İluh bölgesi örneği gibi.

Batman ovası betona teslim olmuş, dağ-taş villalarla dolmuş! “ yayınları uyarıcı nitelikte.

Kentler cazip, en başta aş ve iş için insanlar akıyor.

Köyler boşalıyor.

Genel değerlendirmelere göre;

·       Dünya nüfusunun yüzde 55'inden fazlası kentsel alanlarda yaşıyor ve bu oranın 2050 yılında kadar yüzde 68'e çıkması bekleniyor.

·       Kent sakinlerinin yaklaşık %40'ı güvenli bir şekilde yönetilen sanitasyon hizmetlerine erişemiyor ve birçoğu yeterli içme suyuna erişemiyor.

·       Kentsel alanlarda yaşayan insanların yaklaşık %91'inin kirli hava solduğu tahmin ediliyor.

·       Kötü tasarlanmış kentsel ulaşım sistemleri, yol trafiğindeki yaralanmalar, hava ve gürültü kirliliği ve güvenli fiziksel aktiviteye yönelik engeller gibi bir dizi tehdit yaratıyor; bunların hepsi de bulaşıcı olmayan hastalık ve yaralanmaların daha yüksek seviyelere ulaşmasına yol açıyor.

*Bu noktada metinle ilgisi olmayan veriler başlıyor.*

/-- Evaluates a group (11 R257). -/
def evalPg (g : Nat) (t : Time) (d : Dev) : Dev :=
  let d := fopUpdate g t d
  match d.pg g with
  | none => d
  | some x0 =>
    let cs := candidates d x0
    let best := bestCand noRequest cs
    let x := x0.wait d best t
    let cs := cs ++ (if x.wtrEnd.isSome then [⟨7, 1, x.sel, 0, .wtr⟩] else []) ++ (if x.dnr then [⟨10, 1, x.sel, 0, .dnr⟩] else [])
    let b := bestCand noRequest cs
    let (s0, br) := x.choose b
    let s := if x.held b s0 then x.sel else s0
    let (tr, tm) := Pg.sends b
    let why := if s = 0 then false
      else if (b.req == .sf || b.req == .sd) && b.far == 0 && s == b.mem then true
      else if b.prio < 7 then false else x.why
    let moved := s != x.sel
    let newReq := b.req != x.act || b.mem != x.actMem || (b.far == 0) != x.actLocal
    let sent := tr != x.txReq || tm != x.txMem
    let d := d.modPg g fun _ => { x with
      act := b.req, actMem := b.mem, actLocal := b.far == 0, sel := s, bridge := br, why := why
      txReq := tr, txMem := tm, reqTime := if sent then t else x.reqTime
      times := if newReq then tput x.times 1 t else x.times }
    let d := if newReq then pgEvent g 0x02 (if b.far = 0 then 0 else 1) t d else d
    if moved then armSwitch g b t d else d

/-! ### Commands (11 R260-R264, R282; 16 R395) -/

/-- The request of a PG_COMMAND code. -/
def cmdReq : Nat → Option Req
  | 1 => some .lo | 2 => some .fs | 3 => some .ms | 4 => some .msw | 5 => some .exer | _ => none

def ownsGroup (x : Ctx) (d : Dev) : Bool := match d.pg (fld (x.w 4) 11 0) with | some g => g.owner == x.m | none => false
def groupExists (x : Ctx) (d : Dev) : Option Err := need (d.pg (fld (x.w 4) 11 0)).isSome (badArg 4 0)

def cmdPgCommand : Cmd := {
  code := 0x0504, n := 8, kind := .config, vf := true
  mask := [(4, bitsMask 11 0), (5, bitsMask 31 28 + bitsMask 3 0)]
  enc := fun ws => if fld (ws.getD 5 0) 31 28 ≤ 5 then [] else [(5, 31, 28)]
  perm := ownsGroup
  chk := fun x d =>
    match d.pg (fld (x.w 4) 11 0) with
    | none => some (badArg 4 0)
    | some g =>
      let c := fld (x.w 5) 31 28
      let m := fld (x.w 5) 3 0
      firstErr [
        need (if c = 2 ∨ c = 3 then decide (1 ≤ m) && decide (m ≤ g.ws.length) else m == 0) (badArg 5 0),
        match cmdReq c with
          | some r => need (decide (reqPrio r < reqPrio g.act)) ⟨rcNotPermitted, 0⟩
          | none => none]
  obj := fun x _ => .group (fld (x.w 4) 11 0)
  parts := fun _ _ => [.own]
  apply := fun c _ _ d =>
    d.modPg (fld (c.w 4) 11 0) fun g =>
      match cmdReq (fld (c.w 5) 31 28) with
      | some r => { g with cmd := some (r, fld (c.w 5) 3 0) }
      | none => { g with cmd := none, wtrEnd := none } }

/-- Accepted commands of the groups whose trigger has come take effect at the evaluation (11 R264). -/
def takeCommands (p : Nat → Bool) (t : Time) (d : Dev) : Dev :=
  (d.fab.fw.changes.filter fun c => c.code == 0x0504#16 && decide (c.trig ≤ t) && p (fld (c.w 4) 11 0)).foldl
    (fun d c => applyPart cmdPgCommand c .own t d) d

/-- PG_EVALUATION: the scan of every group, in a DFE frame. -/
def execPgEvaluation (s : State) : Out :=
  s.run (gRun fun t d => d.fab.pgs.foldl (fun d e => evalPg e.1 t d) (takeCommands (fun _ => true) t d))

/-- PG_FAST_EVALUATION: an errorless group is evaluated without waiting for the scan. -/
def execPgFastEvaluation (g : Nat) (s : State) : Out :=
  s.run (gRun fun t d =>
    match d.pg g with
    | some x => if x.errl.on then evalPg g t d else d
    | none => d)

/-- The members that W6 and the working words of the messages name: word index and word. -/
def pgWords (msgs : List (List Word)) : List (Nat × Word) :=
  msgs.flatMap fun ws => (List.range 8).filterMap fun i =>
    if bitAt (ws.getD (7 + i) 0) 29 then some (7 + i, ws.getD (7 + i) 0) else none

/-- The object of a member word. -/
def memObj (w : Word) : Obj := if bitAt w 31 then .port (portOfWord (fld w 11 0)) else .trib (fld w 16 0)

/-- The type and rate of a member of the kind that a point allows (11 R259). -/
def memKind (d : Dev) (point tcm : Nat) (w : Word) : Option (Nat × Nat) :=
  match memObj w with
  | .port p => match d.port p with
    | some x => if point = 0 ∧ isSdh x.typ then some (x.typ, 0) else none
    | none => none
  | .trib n => match d.trib n with
    | some y =>
      let odu := isOdu y.typ && y.typ != 0x0A
      if (odu && (point == 1 || point == 2 || point == 3)) || (isVc y.typ && tcm == 0 && (point == 1 || point == 2))
          || (y.typ == 0x2B && !isCarrier y && point == 4)
      then some (y.typ, y.rate) else none
    | none => none
  | _ => none

/-- Does a member's TCM sink match the point: MONITOR for SNC/N, TERMINATE for SNC/S? -/
def tcmMatches (d : Dev) (point tcm : Nat) (w : Word) : Bool :=
  if tcm = 0 then true
  else match memObj w with
    | .trib n => (match d.trib n with | some y => (tgetD y.tcm tcm {}).sink == (if point = 3 then 2 else 1) | none => false)
    | _ => false

/-- The parameters of W5 in a group; APS is forced where R258 requires it. -/
def Pg.withParams (g : Pg) (w : Word) : Pg :=
  { g with
    bidir := bitAt w 31, revertive := bitAt w 30, apsEn := bitAt w 29 || bitAt w 31 || g.typ != 0, sdEn := bitAt w 28
    holdOff := fld w 27 21, wtr := fld w 20 17, preWin := fld w 16 10, maxDelay := fld w 6 0 }

/-- The ranges of W5 (11 R261). -/
def paramErr (typ : Nat) (errl : Bool) (w : Word) : Option Err := firstErr [
  need (typ == 0 || bitAt w 31) (badArg 5 31),
  need (decide (fld w 27 21 ≤ 100)) (badArg 5 21),
  need (decide (1 ≤ fld w 20 17) && decide (fld w 20 17 ≤ 12)) (badArg 5 17),
  need (!errl || decide (fld w 16 10 ≤ 100)) (badArg 5 10),
  need (!errl || (decide (1 ≤ fld w 6 0) && decide (fld w 6 0 ≤ 120))) (badArg 5 0)]

/-- HBM units of an errorless group: its alignment buffer and its history (11 R272). -/
def errlUnits (typ kbps delay : Nat) : Nat :=
  let fb := memFrameBits typ kbps
  let b := ((kbps * delay + 20 * fb) * 33 + 10 * 256 * 4096 - 1) / (10 * 256 * 4096)
  let h := 8 * ((2 * delay * kbps + 10 * fb - 1) / (10 * fb) + 16)
  b + (h + 4095) / 4096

·       Devam eden kentleşmenin, vektörle bulaşan hastalıklar da dahil olmak üzere hastalık bulaşma merkezleri haline gelmesine yol açması bekleniyor.

Hele artan bulaşıcı olmayan hastalık yükü, bulaşıcı hastalık salgınlarının sürekli tehdidi ve artan şiddet ve yaralanma riski, kentsel alanlardaki temel halk sağlığı endişeleridir.

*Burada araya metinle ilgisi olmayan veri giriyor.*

-- ==== Sys2Proof/Machine/SdhTx.lean ====
section
/-!
DEFINITION. Transmitted SDH frames and VCs: the overhead that each carries, pointer generation, the octets, and backward
indications (04 R89-R95, R98, R105-R110; 07 R193; 10 R239). The overhead of the last frame is kept by field code of R394;
0x20 is B1, 0x21 B2, 0x22 M0 and M1.
-/
namespace Sys2Proof.Machine

/-- The octet of a transmitted trace at a position; with no trace set it is open (log entry 8). -/
def traceOctet (tr : Trace) (i : Nat) (d : Dev) : Octet × Dev :=
  match tr.tx with
  | some os => (os.getD (i % max 1 os.length) 0, d)
  | none => (free 8 d, d.used)

/-! ### SDH -/

/-- Source and value of a field. -/
def ohSrc (oh : Tbl (Nat × Nat)) (f : Nat) : Nat × Nat := tgetD oh f (0, 0)

/-- The peer's last bytes of a field; zeros while the peer is out of frame (04 R94). -/
def peerBytes (d : Dev) (x : Port) (f len : Nat) : List Octet :=
  let zero := List.replicate len (0 : Octet)
  match x.sdh.peer with
  | none => zero
  | some q => match d.port q with
    | some y => if y.fr.st = .inFrame then ((y.sdh.last.find? (·.1 == f)).map (·.2)).getD zero else zero
    | none => zero

/-- Octets of a byte group. -/
def groupLen : Nat → Nat
  | 2 => 3
  | 3 => 9
  | _ => 1

/-- The octets that a word adds to a container's supply, under the octets that its frame has had, none before a frame. A
frame that lacks octets when the next one starts is filled up with 0x00 (log entry 67). -/
def supplyStep (len : Nat) (acc : Option Nat × List Octet) (w : LaneWord) : Option Nat × List Octet :=
  let os := octetsOf (lwPayload w)
  if lwTag w = tagFrame then
    (some 4, acc.2 ++ (match acc.1 with | some k => List.replicate (len - k) 0 | none => []) ++ os.take len)
  else match acc.1 with
    | none => acc
    | some k => (some (k + 4), acc.2 ++ os.take (len - k))

/-- The words that wait for a container's transmitter, as octets in hand. -/
def supply (n len : Nat) (d : Dev) : Dev :=
  match d.trib n with
  | none => d
  | some x =>
    let (got, os) := (txWaiting d n).foldl (supplyStep len) (x.txGot, tgetD d.fab.txOct n [])
    (setTxWaiting n [] (d.onFab fun f => { f with txOct := tput f.txOct n os })).modTrib n fun y => { y with txGot := got }

/-- The next octets of a container; what it lacks is sent as 0x00 (DESIGN CHOICE, log entry 67). -/
def takeOctets (n k : Nat) (d : Dev) : List Octet × Dev :=
  let os := tgetD d.fab.txOct n []
  (os.take k ++ List.replicate (k - os.length) 0, d.onFab fun f => { f with txOct := tput f.txOct n (os.drop k) })

/-- The octets of a byte group from the overhead tributary bound to it (04 R95; 05 R133); 0x00 while none is. -/
def boundBytes (ns : List Nat) (group k : Nat) (d : Dev) : List Octet × Dev :=
  match ns.find? fun n => match d.trib n with | some y => y.typ == 0x2D && fld y.pos 3 0 == group | none => false with
  | none => (List.replicate k 0, d)
  | some n =>
    let ws := txWaiting d n
    let poison := (ws.filter lwPoison).length
    let os := ws.flatMap fun w => if lwPoison w then [0xFF, 0xFF, 0xFF, 0xFF] else octetsOf (lwPayload w)
    let d := addCnt (pathKey n) 0x53 poison (d.modTrib n fun y => { y with poisonOut := min (y.poisonOut + poison) 65535 })
    takeOctets n k (setTxWaiting n [] (d.onFab fun f => { f with txOct := tmod f.txOct n [] (· ++ os) }))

Bulaşıcı olmayan hastalıklar denilince;

Kalp hastalığı, astım, kanser ve diyabet gibi bulaşıcı olmayan hastalıklar akla gelir.

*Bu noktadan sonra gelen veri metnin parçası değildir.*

/-! ### The FIFO rows (08 R198-R204) -/

/-- A read of any FIFO, and what its reader does with the word. -/
def readFifo (f : FifoId) (hit : Option LaneWord) (t : Time) (d : Dev) : Dev :=
  match f.cls with
  | .esRx => takeRx f.inst hit t d
  | _ =>
    let (w, d) := takeFifo f hit t d
    match w, f.cls with
    | some w, .esTx => txWord f.inst w d
    | some w, .xc => xcDeliver f.inst w t d
    | some w, .pktIn => pktWord f w d
    | some w, .pktOut => pktWord f w d
    | _, _ => d

/-- FIFO_WRITE: a write, and a read in the same cycle, which sees the depth at the start of the cycle (08 R201). -/
def execFifoWrite (f : FifoId) (w : LaneWord) (rd : Bool) (s : State) : Out :=
  s.run (gFab fun t d =>
    if !fifoExists d f then d else storeWord f w t (if rd then readFifo f none t d else d))

/-- FIFO_READ. -/
def execFifoRead (f : FifoId) (hit : Option LaneWord) (s : State) : Out :=
  s.run (gFab fun t d => if fifoExists d f then readFifo f hit t d else d)

/-! ### SLICE_CONTEXT_VISIT (07 R175; 09 R226, R228) -/

/-- SLICE_CONTEXT_VISIT: the words of the context are read and checked, words of the receive store are taken, a frame of a
VC that is built here may be sent, and the state words are written back. -/
def execSliceContextVisit (n : Nat) (v : Visit) (s : State) : Out :=
  s.run (gFab fun t d =>
    match d.trib n with
    | none => d
    | some x =>
      if stoppedTrib x then d
      else
        let bad := (v.reads.filter fun r => decide (r.1 < 32) && ctxFails r.1 r.2).map (·.1)
        let d := bad.foldl (fun d w => badWord n x.unit w t d) d
        let d := if x.typ = 0x29 then d else (List.range v.rx).foldl (fun d _ => takeRx n none t d) d
        let d := if v.tx && isVc x.typ then vcBuild n d else d
        d.modTrib n fun y => { y with filt := filtState y })

/-! ### The end of a drain (07 R189-R191; 08 R209) -/

/-- The packet of which a reader has sent words when the drain ends: those words, and what is still in the FIFO. -/
def cutPacket (q : Fifo) : List LaneWord × List LaneWord :=
  let rest := q.entries.take q.committed
  (q.out, rest.take (((rest.findIdx? fun w => lwTag w == tagEnd).getD 0) + 1))

/-- A packet whose end falls outside the drain window (07 R189): in GFP-F the octets that remain are 0x00 and the FCS is
inverted, in IMP an Error control block ends it. -/
def endPacket (n : Nat) (d : Dev) : Dev :=
  match d.trib n with
  | none => d
  | some x =>
    let f : FifoId := ⟨.pktOut, n⟩
    let q := fifoOf d f
    let (out, rest) := cutPacket q
    if x.typ ≠ 0x29 ∨ out.isEmpty then d
    else
      let d := setFifo f { q with out := [] } d
      if x.method = 7 then toCarrier n (impSend x (packetOctets out) true) d
      else if x.method = 6 then
        let left := packetOctets rest
        let os := packetOctets out ++ List.replicate (left.length - 4) 0 ++ left.drop (left.length - 4)
        let (fr, s) := gfpPacket x.gfpTx x os true
        mapInto n [] fr (d.modTrib n fun y => { y with gfpTx := s })
      else toCarrier n (poisonEnd out) d

/-- Has a drain run its 2 container frames, or nothing left to send (07 R189)? -/
def drainOver (d : Dev) (n left : Nat) (r : Drain) (t : Time) : Bool :=
  left == 0 || (match framePeriod d (contSrc d n) with
    | some p => decide (r.since + 2 * p.up ≤ t)
    | none => true)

Önlenebilir bir ortam yaratılabilir yeter ki planlansın yapılsın.

Kentlerdeki sağlıksız yaşam ve çalışma koşulları düzeltilebilir.

Yetersiz yeşil alan genişletilebilir.

Gürültü, su ve toprak kirliliği gibi kirlilik önlenebilir.

Kentsel ısı adaları ve yürüyüş, bisiklet ve aktif yaşam için park ve alanların azlığı nedeniyle daha da kötüleşir.

Bunları düzenlemek mümkün.

Biliyoruz ki; diyabet, iyi toplu taşıma ve yürüyüş/bisiklet altyapısından yoksun kentlerde şişmanlık ve fiziksel hareketsizlikle bağlantılıdır.

Kentleşme ayrıca yüksek depresyon, anksiyete ve ruhsal sağlıksızlık oranlarıyla da bağlantılıdır.

YARALANMALAR ÖNLENEBİLİR

Bir başka konu ise; sanayi ve iş yerlerinde kötü çalışma ve yaşam koşulları ile güvenli ulaşım ve altyapı eksikliğinin bir sonucu olarak yaralanmalar (trafik kazaları dahil) ve kişiler arası şiddet özellikle çocukları, genç yetişkinleri, yaşlıları etkilemektedir.

Verem ve ishal gibi bulaşıcı hastalıklar fakir ve aşırı kalabalık ortamlarda gelişir ve sağlıksız konutlar ve yetersiz sanitasyon ve atık yönetimiyle yakından ilişkilidir.

KENT SAĞLIĞI VE İKLİM DEĞİŞİKLİĞİ

Şehirler dünyanın enerjisinin üçte ikisinden fazlasını tüketiyor.

Sera gazı salınımlarının %60'ından fazlasından sorumlu.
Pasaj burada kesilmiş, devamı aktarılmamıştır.